Se afastar foi o que restou: sobre a dor silenciosa da tendência antissocial
- Wallyson Pereira dos Reis
- 15 de abr.
- 3 min de leitura
Autor: Psicanalista Wallyson Reis

Existe um tipo de dor que não se expressa em lágrimas nem em palavras. Uma dor que aparece em silêncio, no sumiço, na raiva súbita, na apatia — ou até na insistência de estar só. Essa dor, para Winnicott, pode estar ligada ao que ele chama de tendência antissocial.
Mas é importante dizer desde já: essa "tendência" não é sobre maldade, desvio ou falta de caráter. É sobre um pedido. Um grito silencioso.
“A tendência antissocial expressa uma esperança, que é a de que o ambiente perdido será reencontrado e restaurado”— D. W. Winnicott, A tendência antissocial, 1983¹
A pessoa que parece não querer estar com ninguém, na verdade, talvez só esteja gritando por um tipo de presença que lhe faltou — e que ainda espera reencontrar.
O outro como ameaça? Ou como possibilidade?
Muitas vezes confundimos o contato com o outro como uma espécie de risco: “se me aproximo, posso me machucar”, “se me abro, posso ser rejeitado”. E isso pode ser real, sim. Mas não é tudo. O outro não é só ameaça.
O outro também é possibilidade. De espelho, de troca, de afeto. De transformação.
A construção da saúde mental não é um processo isolado. Ela se dá na relação — e não apenas no sentido romântico ou familiar. Ela se dá no encontro cotidiano, nos vínculos, nas presenças. É no olhar do outro que, muitas vezes, conseguimos nos ver melhor. É na escuta que encontramos palavras para coisas que antes pareciam apenas angústia solta.
Não se trata de dependência. Trata-se de reconhecer que somos feitos de relação. O outro não é muleta — é horizonte. Um objetivo relacional.
“É na experiência de ser sentido como real por um outro que começamos a habitar o nosso próprio corpo.”— Lucas Veiga, Performance e Clínica, 2021²
Performance como presença viva
Performance, aqui, não como encenação ou falsidade. Mas como presença. Como afirma Lucas Veiga, performar pode ser justamente o contrário de fingir: pode ser um ato radical de existência.

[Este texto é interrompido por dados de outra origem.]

/-! ### Commits at a boundary (R67, R68, R690, R696, R697, R724) -/

/-- A patch or Dusk whose COMMIT named this boundary; whether a new normal list starts here. A plan that waits for a FRAME_GO
is installed in a halt under R530 at the next boundary, since that halt ends with it alone (DESIGN CHOICE; log entry 84). Items
of the old list that are still open in a halt end as R64 gives before a new list is installed (R445; log entry 114). -/
def Dev.commitNow (s : Dev) (frame : Nat) (go : Bool) : Dev × Bool :=
  match s.frm.commitAt with
  | none => (s, false)
  | some (kind, at_) =>
    let due := match at_ with
      | some f => f.toNat == frame
      | none => (go && s.frm.commitGo) || (s.frm.haltRoute && !s.frm.haltPending && s.img.idleTypes.contains 5)
    if !due then (s, false)
    else
      let s1 : Dev := { s with frm.commitAt := none }
      match kind, s.img.idle with
      | .dusk, _ => (s1.enterDusk, false)
      | .patch, some n =>
        let plan := s.img.idleTypes.contains 5
        let routed := s.frm.haltRoute
        let s0 := if plan && s1.halted then { s1.abandon with frm.doneSent := s1.frm.doneSent } else s1
        let s2 := s0.installPatch n s.img.idleTypes
        if plan && routed && !s2.halted && !s2.frm.haltPending then (s2.startFrame .normal 0, false) else (s2, plan)
      | _, _ => (s1, false)

/-! ### The boundary (R27 to R35, R56, R57, R71, R72, R616, R617) -/

/-- The tick status of the frame that ends (R32, R70, R72). -/
def Dev.tickStatus (s : Dev) (usable : Bool) : Dev :=
  if usable then
    let n := s.frm.usableRun + 1
    { ((s.put F.frmStatus_HOLDOVER 0).put F.frmStatus_HOLDOVER_RUN 0).put F.frmStatus_TICK_LOCK (b2n (16 ≤ n)) with
      frm.usableRun := n, frm.tickSeen := false }
  else
    let s1 := ((s.put F.frmStatus_HOLDOVER 1).bump F.frmStatus_HOLDOVER_RUN).put F.frmStatus_TICK_LOCK 0
    let s2 := s1.raise F.frmEvents_HOLDOVER_ENTERED
    { s2.raiseIf (!s.frm.tickSeen) F.frmEvents_TICK_MISSING with frm.usableRun := 0, frm.tickSeen := false }

/-- HEARTBEAT to every other slice, and the count of theirs, once discovery is STABLE (R56, R616, R617). -/
def Dev.heartbeats (s : Dev) (usable : Bool) : Dev :=
  let s1 := s.ctlSet (.heartbeat (BitVec.ofNat 48 s.frameNo) usable 0 15 0)
  let missed := s.others.foldl (fun m x =>
    if s.frm.beats.contains x then tput 0 m x 0
    else if s.now < s.frm.grace then m
    else tset m x (tgetD m x 0 + 1)) s.frm.missed
  { s1 with frm.missed := missed, frm.beats := [] }

/-- What a boundary does to planned work: it halts, starts a plan frame, or slips. begun: the loss plan has started here. -/
def Dev.planBoundary (s : Dev) (frame : Nat) (begun : Bool) : Dev :=
  if s.frm.haltPending then (s.haltNow.commitNow frame false).1.orderedWork
  else if begun then (s.commitNow frame false).1
  else
    let go := s.frm.go.filter (fun g => g.1.toNat == frame)
    let c := s.commitNow frame go.isSome
    let s1 := c.1
    match go with
    | some g => if s1.active then s1.startNext g.2 c.2 else s1
    | none =>
      if s1.frm.started && !s1.halted && s1.get F.frmConfig_PERIOD != 0 && s1.active && !s1.frm.frameRunning then s1.slip
      else if s1.frm.started && !s1.halted && s1.get F.frmConfig_PERIOD != 0 && s1.active && s.frm.frameRunning &&
        s1.get F.frmStatus_PLAN_INDEX == s.get F.frmStatus_PLAN_INDEX && s1.get F.prmFrames_FRAMES == s.get F.prmFrames_FRAMES then
        s1.slip
      else s1

/-- The seal at its boundary (R690). -/
def Dev.sealBoundary (s : Dev) (frame : Nat) : Dev :=
  if s.frm.sealAt.map BitVec.toNat == some frame then s.sealNow else s

/-- A frame boundary, with a usable tick or without. -/
def Dev.boundary (s : Dev) (usable : Bool) : Dev :=
  let frame := (s.frameNo + 1) % 2 ^ 48
  let s1 := (s.latch frame).put F.frmTickCount_COUNT frame
  let s2 : Dev := { s1 with frm.counter := 0, frm.slot := 0, frm.deniedRec := none }
  let s3 := ((s2.tickStatus usable).thermalBoundary.facetFrames s.frm.counter s.frameNo).heartbeats usable
  let m := s3.takeOver frame
  ((m.1.sealBoundary frame).planBoundary frame m.2).throttleRecords.checkDone.settle

/-- The distance of the boundary that a tick makes from the one that the frame counter expects (R29). -/
def Dev.tickOffset (s : Dev) : Nat :=
  max s.frm.counter s.frameLen - min s.frm.counter s.frameLen

/-- FRAME_TICK: a sampled rising edge (R28 to R34, R57). While planned work runs, a tick that is not usable is ignored.
Before an image commits the tick is judged against the 16,384 cycles of R57, so that a tick at a legal frame length makes a
boundary and counts as a frame without a usable tick in HOLDOVER, HOLDOVER_RUN and HOLDOVER_ENTERED (DESIGN CHOICE; log
entry 86). -/
def Dev.frameTick (s : Dev) : Dev :=
  if !s.active then s
  else if s.tickOffset ≤ 8 then s.boundary true
  else if s.frm.started && !s.halted then { s.raise F.frmEvents_TICK_PHASE with frm.tickSeen := true }
  else { s with frm.tickSeen := true }.boundary false

/-- HOLDOVER_BOUNDARY: the frame counter reaches the frame length without a usable tick (R32, R57). -/
def Dev.holdover (s : Dev) : Dev := if s.active then s.boundary false else s

/-- A slice's tick report: its run of usable ticks, and above 16 bits its run of frames without one (R33, R35). -/
def tickReport (old : Nat) (usable : Bool) : Nat :=
  if usable then min (old % 65536 + 1) 65535 else min (old / 65536 + 1) 65535 * 65536

/-- HOLDOVER_HALT (R33): some slice has reached 64 consecutive frames without a usable tick. -/
def Dev.holdoverHalt (s : Dev) : Dev :=
  let due := 64 ≤ s.get F.frmStatus_HOLDOVER_RUN || s.livePositions.any (fun p => 64 ≤ tgetD s.frm.reports p 0 / 65536)
  if s.active && s.frm.started && due && !s.frm.haltTick then { s with frm.haltTick := true, frm.haltPending := true, frm.haltAlarm := true } else s

/-- PLAN_RESUME (R35): at the leader, once every slice has reported 16 usable ticks in a row and finished its plan frame. -/
def Dev.planResume (s : Dev) : Dev :=
  let ready := 16 ≤ s.frm.usableRun && (s.livePositions.filter (fun p => p != s.pos)).all (fun p => 16 ≤ tgetD s.frm.reports p 0 % 65536)
  if s.active && s.isLeader && s.frm.haltTick && !s.frm.haltPending && !s.frm.haltRoute && !s.frm.haltOrdered && ready &&
    s.livePositions.all (fun p => s.frm.doneFrom.contains p) then s.sendGo false
  else s

/-- HEARTBEAT from another slice (R56, R527, R616). -/
def Dev.heartbeatIn (s : Dev) (sender : Nat) (frame : Frame) (usable : Bool) (lost ackLink : Nat) (ackSeq : BitVec 12) : Dev :=
  if !s.active || s.deaf sender || sender == s.pos then s
  else
    let s1 : Dev := { s with
      frm.beats := sender :: s.frm.beats, shadow.lastBeat := tset s.shadow.lastBeat sender s.now
      frm.reports := tset s.frm.reports sender (tickReport (tgetD s.frm.reports sender 0) usable) }
    let s2 := if s1.frm.follow && sender == s1.leader then s1.put F.frmTickCount_COUNT frame.toNat else s1
    if lost == 0 then s2 else s2.beatLinks sender lost ackLink ackSeq

/-- HEARTBEAT_MISSED: no HEARTBEAT at two consecutive boundaries (R617). -/
def Dev.heartbeatMissed (s : Dev) (x : Nat) : Dev :=
  if s.active && 2 ≤ tgetD s.frm.missed x 0 then s.holdLost x else s
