/-- Asks for the write data of a request that still owes an answer (R468). -/
def Dev.pullData (s : Dev) (id : Nat) : Dev :=
  match s.req id with
  | none => s
  | some e => if s.fenced e.r.src.toNat then s else s.send (.pull e.r.src e.r.txid)

/-- A MEM request at its home: the request table takes it, and its parts start, or its data is asked for; a wide-VIEW write whose
span holds no whole block has none and is answered (R308; log entry 116). With the table full no credit stands for it, and it
cannot arrive (R137, R142). -/
def Dev.memRequest (s : Dev) (op : Op) (r : Request) (region : Nat) (g : Region) : Dev :=
  if 8192 ≤ s.occupancy then s
  else
    let stored := r.len.toNat + 1
    let view := (blocksIn g.format (r.localAddr - g.first * 0x200000) r.bytes).length * (viewBytes r.view.toNat / 64)
    let n := if op.isRead && r.view != 0 then view else stored
    let m := if !op.pulls then 0 else if r.view != 0 then view else stored
    let q := s.enterReq op r region g n m none
    let id := q.1
    if r.writesNothing && op == .write then q.2.answerRest id .ok
    else match q.2.req id with
    | none => s
    | some e0 =>
      let p := q.2.placeOf e0 0
      let tk := r.ticket.filter (fun t => (q.2.ticketsOf p.facet).any (fun k => k.ticket == t && k.agent == r.src))
      let s1 := q.2.updReq id (fun e => { e with ticket := tk })
      let e := { e0 with ticket := tk }
      match s1.ticketWaits e with
        | some k => s1.nakAll id p.facet k.d k.bound
        | none =>
          if op.pulls then
            let s2 := s1.fromRecords id
            let s3 := (if s1.naks e then s2.nakParts id else s2).pullData id
            if m == 0 then s3.answerRest id .ok else s3.waitData id
          else s1.startParts id

/-- A request outside MEM at the slice that its address names. -/
def Dev.windowRequest (s : Dev) (op : Op) (r : Request) (region : Nat) (g : Region) : Dev :=
  let n := r.len.toNat + 1
  let q := s.enterReq op r region g n (if op.pulls then n else 0) none
  if op == .write && r.writesNothing then q.2.answerRest q.1 .ok
  else if op.pulls then q.2.pullData q.1
  else q.2.runWindow q.1

/-! ### Routing (R98, R620, R623, R646) -/

/-- The home slice of a MEM request under its region. -/
def Dev.homeSlice (s : Dev) (r : Request) (region : Nat) (g : Region) : Nat :=
  if g.reflection then (s.reflPlace g r.localAddr region r.node s.setSize r.hue).1
  else (homeOf r.localAddr g s.setSize).1

/-- Passes an admitted request to its home, recording what enters the set here (R623). -/
def Dev.passOn (s : Dev) (op : Op) (r : Request) (home : Nat) : Dev :=
  let q : PortReq := { op := op, r := r, home := home, ticket := none, got := 0 }
  match r.via with
  | .dieLink _ => s.send (.forwardReq home op r)
  | _ => ({ s with shadow.ports := s.shadow.ports ++ [q] }).send (.forwardReq home op r)

/-- An admitted request: served here, passed on, or, while its home moves, answered NAK or held (R137, R623). -/
def Dev.admitted (s : Dev) (op : Op) (r : Request) (region : Nat) (g : Region) : Dev :=
  let entersHere := match r.via with
    | .dieLink _ => false
    | _ => true
  if r.space == .mem then
    let h := s.homeSlice r region g
    if entersHere && s.moving h then s.portNak { op := op, r := r, home := h, ticket := none, got := 0 }
    else if h == s.pos || s.serverOf h == s.pos then s.memRequest op r region g
    else s.passOn op r (s.serverOf h)
  else if r.position == s.pos then s.windowRequest op r region g
  else s.passOn op r r.position

/-- Clears URGENT of a request that may not carry it, and counts the urgent requests of an agent port (R481, R493, R497,
R498).
-/
def Dev.urgency (s : Dev) (op : Op) (r : Request) : Dev × Request :=
  match r.via with
  | .agentPort p =>
    if !r.urgent then (s, r)
    else
      let may := (op == .readOnce || op == .readOnceNofill || op == .readShared) && r.len == 0
      if may && s.get (F.pwkUrg_OUTSTANDING p.val) < min 16 (s.get F.pwkUrgCfg_MAX) then
        (s.put (F.pwkUrg_OUTSTANDING p.val) (s.get (F.pwkUrg_OUTSTANDING p.val) + 1), r)
      else ((s.bump (F.pwkUrg_DOWNGRADED p.val)).raise (F.pwkErr_URG_DOWNGRADE p.val), { r with urgent := false })
  | _ => (s, r)

/-- The entry under which a request that passed its checks at another slice completes: the one that admitted it, of the table in
force or of the one that the last patch replaced (R106; log entry 89). -/
def Dev.admittedUnder (s : Dev) (r : Request) : Option (Nat × Region) :=
  let t : Dev := if r.former then { s with regions := s.img.former } else s
  (t.regionFor r).map (fun n => (n, t.region n))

Estar com o outro, então, é também um gesto performático — no sentido de presença viva. É no encontro que a subjetividade se mostra em ato. E mais ainda: se transforma. O que nos cura, às vezes, não é o que dizemos, mas o que alguém sustenta com a gente.
Estética relacional: o que criamos juntos
O curador e teórico francês Nicolas Bourriaud cunhou o conceito de estética relacional para falar da arte que não está no objeto, mas na experiência entre pessoas. É uma estética do vínculo. Do encontro como criação.
“A arte relacional considera a inter-humana como seu horizonte teórico e prático: o conjunto das relações humanas e seu contexto social”— Nicolas Bourriaud, Estética Relacional, 2009³
Essa ideia também pode ser aplicada à vida psíquica. Há uma estética em cada encontro verdadeiro. Há forma e conteúdo nas relações que criamos.
E é nesse sentido que a clínica psicanalítica, longe de ser uma análise fria e solitária, pode ser um lugar de criação relacional. Não um conserto. Uma invenção. Um reinício.
Um convite para o início
Se você sente que está sempre se afastando, que a presença dos outros pesa ou que algo em você se esconde mesmo quando tudo parece bem — talvez não seja só “seu jeito”. Talvez seja o eco de algo que não foi dito, não foi vivido, não foi acolhido.
Este texto é um convite. A estar. A se escutar. A construir uma presença sua — com o outro.Não para depender. Mas para viver com. Para ser com.
Porque no fim, como dizia Winnicott, “é o encontro que cura”.
Referências
Winnicott, D. W. A tendência antissocial. In: O ambiente e os processos de maturação. Porto Alegre: Artmed, 1983.
Veiga, Lucas Bulamah. Performance e clínica: política da presença. São Paulo: n-1 edições, 2021.
Bourriaud, Nicolas. Estética relacional. São Paulo: Martins Fontes, 2009.